▶ **PROBLEM TO WORK ON**
Somewhere below are a line with "if w &&& 0x03C3FFFF#32" and a later line with "else if w &&& 0x03C387FF#32 = 0x00000704#32". Output exactly those lines and all lines between them.
(DATASET CONTENT begins)
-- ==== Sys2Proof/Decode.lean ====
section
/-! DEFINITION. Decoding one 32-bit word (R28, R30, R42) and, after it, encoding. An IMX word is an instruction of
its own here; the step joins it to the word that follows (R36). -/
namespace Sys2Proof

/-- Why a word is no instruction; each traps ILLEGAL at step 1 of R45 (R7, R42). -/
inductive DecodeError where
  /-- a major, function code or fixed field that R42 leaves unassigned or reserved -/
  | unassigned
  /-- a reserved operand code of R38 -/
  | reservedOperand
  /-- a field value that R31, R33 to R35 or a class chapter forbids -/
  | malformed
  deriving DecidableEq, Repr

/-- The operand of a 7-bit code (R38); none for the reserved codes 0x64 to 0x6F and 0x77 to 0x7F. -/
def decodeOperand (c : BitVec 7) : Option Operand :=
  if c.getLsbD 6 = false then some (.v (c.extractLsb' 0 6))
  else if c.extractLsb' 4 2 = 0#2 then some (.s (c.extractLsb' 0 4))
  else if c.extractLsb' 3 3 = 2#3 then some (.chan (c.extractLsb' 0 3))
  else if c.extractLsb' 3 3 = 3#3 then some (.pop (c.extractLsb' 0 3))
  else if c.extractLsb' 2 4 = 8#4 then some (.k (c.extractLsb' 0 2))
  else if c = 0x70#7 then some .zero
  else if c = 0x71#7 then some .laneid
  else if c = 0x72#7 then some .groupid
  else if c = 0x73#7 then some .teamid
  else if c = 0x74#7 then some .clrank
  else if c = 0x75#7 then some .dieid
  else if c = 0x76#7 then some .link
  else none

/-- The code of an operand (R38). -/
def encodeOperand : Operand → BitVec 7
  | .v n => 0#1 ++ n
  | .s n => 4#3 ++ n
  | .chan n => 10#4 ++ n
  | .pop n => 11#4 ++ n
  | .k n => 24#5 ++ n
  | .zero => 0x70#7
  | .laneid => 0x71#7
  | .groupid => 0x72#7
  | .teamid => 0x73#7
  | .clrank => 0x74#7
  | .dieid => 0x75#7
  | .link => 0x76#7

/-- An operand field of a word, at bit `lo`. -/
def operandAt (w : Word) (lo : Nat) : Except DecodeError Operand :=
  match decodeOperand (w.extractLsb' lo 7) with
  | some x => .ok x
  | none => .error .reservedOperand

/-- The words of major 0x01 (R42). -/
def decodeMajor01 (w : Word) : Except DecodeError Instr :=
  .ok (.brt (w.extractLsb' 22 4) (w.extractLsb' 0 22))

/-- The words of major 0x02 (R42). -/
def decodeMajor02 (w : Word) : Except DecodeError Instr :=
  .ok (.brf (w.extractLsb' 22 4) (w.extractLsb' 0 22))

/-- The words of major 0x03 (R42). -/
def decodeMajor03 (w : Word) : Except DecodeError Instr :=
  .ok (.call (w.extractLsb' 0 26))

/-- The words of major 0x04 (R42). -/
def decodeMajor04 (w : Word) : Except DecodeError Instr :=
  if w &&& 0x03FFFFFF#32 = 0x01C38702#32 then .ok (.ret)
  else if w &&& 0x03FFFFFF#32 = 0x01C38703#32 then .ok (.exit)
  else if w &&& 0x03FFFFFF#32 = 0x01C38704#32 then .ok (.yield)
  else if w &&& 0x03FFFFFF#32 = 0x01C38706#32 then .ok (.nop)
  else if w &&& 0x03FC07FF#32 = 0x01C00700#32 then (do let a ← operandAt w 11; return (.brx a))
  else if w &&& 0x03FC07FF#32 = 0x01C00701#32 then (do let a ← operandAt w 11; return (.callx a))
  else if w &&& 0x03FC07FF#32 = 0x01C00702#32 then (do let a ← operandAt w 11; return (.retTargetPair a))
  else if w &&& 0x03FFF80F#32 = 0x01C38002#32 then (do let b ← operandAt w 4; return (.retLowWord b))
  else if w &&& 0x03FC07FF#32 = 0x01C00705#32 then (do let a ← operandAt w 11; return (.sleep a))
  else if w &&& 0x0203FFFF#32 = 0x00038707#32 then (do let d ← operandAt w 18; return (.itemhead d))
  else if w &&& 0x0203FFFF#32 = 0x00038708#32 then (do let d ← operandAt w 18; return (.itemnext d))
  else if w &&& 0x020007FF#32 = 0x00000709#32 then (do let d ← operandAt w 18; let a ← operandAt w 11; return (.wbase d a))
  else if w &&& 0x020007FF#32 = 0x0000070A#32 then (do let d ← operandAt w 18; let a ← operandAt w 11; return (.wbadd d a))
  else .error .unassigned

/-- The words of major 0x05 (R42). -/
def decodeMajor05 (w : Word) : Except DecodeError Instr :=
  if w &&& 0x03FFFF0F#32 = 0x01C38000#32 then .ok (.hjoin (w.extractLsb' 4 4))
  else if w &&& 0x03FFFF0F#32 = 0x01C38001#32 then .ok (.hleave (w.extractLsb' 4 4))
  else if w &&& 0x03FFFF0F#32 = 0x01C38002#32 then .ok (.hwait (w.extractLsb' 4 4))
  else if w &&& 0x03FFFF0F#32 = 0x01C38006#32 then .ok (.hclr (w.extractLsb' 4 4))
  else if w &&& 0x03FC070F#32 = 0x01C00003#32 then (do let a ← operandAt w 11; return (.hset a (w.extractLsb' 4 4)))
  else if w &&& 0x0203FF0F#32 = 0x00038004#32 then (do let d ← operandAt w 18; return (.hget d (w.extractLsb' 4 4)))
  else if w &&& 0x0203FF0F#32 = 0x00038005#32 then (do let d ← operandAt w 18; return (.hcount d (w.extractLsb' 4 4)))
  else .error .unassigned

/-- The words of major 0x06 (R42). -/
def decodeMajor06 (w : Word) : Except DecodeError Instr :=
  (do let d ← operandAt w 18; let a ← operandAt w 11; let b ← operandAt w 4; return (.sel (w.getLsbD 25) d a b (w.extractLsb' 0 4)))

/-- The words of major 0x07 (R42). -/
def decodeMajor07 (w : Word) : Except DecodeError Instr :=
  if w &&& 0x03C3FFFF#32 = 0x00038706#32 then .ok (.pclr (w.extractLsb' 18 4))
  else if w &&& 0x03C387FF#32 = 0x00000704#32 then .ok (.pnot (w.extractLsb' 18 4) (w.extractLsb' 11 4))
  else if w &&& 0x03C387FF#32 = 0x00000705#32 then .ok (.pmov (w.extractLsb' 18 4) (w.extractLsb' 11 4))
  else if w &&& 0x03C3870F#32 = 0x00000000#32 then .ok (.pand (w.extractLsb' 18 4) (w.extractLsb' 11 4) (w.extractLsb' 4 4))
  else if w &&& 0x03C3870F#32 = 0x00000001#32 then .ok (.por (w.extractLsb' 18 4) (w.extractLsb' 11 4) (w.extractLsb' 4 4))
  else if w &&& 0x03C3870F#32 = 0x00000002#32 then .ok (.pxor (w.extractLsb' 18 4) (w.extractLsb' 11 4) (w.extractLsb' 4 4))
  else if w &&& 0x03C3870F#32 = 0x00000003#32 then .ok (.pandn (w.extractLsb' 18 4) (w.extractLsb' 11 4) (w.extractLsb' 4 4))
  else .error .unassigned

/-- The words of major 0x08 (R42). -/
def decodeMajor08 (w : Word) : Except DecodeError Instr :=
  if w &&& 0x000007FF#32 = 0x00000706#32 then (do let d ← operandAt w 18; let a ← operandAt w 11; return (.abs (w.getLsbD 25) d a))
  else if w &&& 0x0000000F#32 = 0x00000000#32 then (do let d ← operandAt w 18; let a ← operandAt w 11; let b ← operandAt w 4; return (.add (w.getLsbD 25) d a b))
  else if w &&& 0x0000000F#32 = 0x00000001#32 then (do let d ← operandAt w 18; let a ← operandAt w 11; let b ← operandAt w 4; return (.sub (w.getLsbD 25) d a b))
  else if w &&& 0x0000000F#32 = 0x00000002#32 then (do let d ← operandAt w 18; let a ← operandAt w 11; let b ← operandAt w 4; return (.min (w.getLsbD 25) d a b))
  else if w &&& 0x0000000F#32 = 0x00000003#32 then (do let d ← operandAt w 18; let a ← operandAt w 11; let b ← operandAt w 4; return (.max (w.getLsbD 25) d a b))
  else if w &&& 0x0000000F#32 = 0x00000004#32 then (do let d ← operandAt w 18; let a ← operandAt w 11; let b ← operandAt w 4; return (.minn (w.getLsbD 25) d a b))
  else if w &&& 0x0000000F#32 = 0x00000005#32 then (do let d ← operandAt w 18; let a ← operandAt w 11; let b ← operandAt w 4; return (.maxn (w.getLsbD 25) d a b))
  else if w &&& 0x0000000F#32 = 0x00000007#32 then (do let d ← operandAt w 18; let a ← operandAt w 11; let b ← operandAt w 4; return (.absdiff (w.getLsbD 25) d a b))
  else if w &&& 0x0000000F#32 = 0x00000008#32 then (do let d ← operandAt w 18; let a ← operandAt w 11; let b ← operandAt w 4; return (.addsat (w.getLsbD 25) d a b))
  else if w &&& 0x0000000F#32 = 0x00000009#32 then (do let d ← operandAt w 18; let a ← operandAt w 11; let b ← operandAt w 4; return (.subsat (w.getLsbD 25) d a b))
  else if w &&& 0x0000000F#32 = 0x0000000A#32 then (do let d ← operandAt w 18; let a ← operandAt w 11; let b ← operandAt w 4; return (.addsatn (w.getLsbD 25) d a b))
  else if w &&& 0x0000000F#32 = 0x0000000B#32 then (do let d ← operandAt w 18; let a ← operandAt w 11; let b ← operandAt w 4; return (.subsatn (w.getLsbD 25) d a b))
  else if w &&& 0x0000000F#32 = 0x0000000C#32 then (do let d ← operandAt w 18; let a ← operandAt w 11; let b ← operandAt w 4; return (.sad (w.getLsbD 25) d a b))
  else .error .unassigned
(DATASET CONTENT ends)
▶ **RESPONSE AREA**
  if w &&& 0x03C3FFFF#32 = 0x00038706#32 then .ok (.pclr (w.extractLsb' 18 4))
  else if w &&& 0x03C387FF#32 = 0x00000704#32 then .ok (.pnot (w.extractLsb' 18 4) (w.extractLsb' 11 4))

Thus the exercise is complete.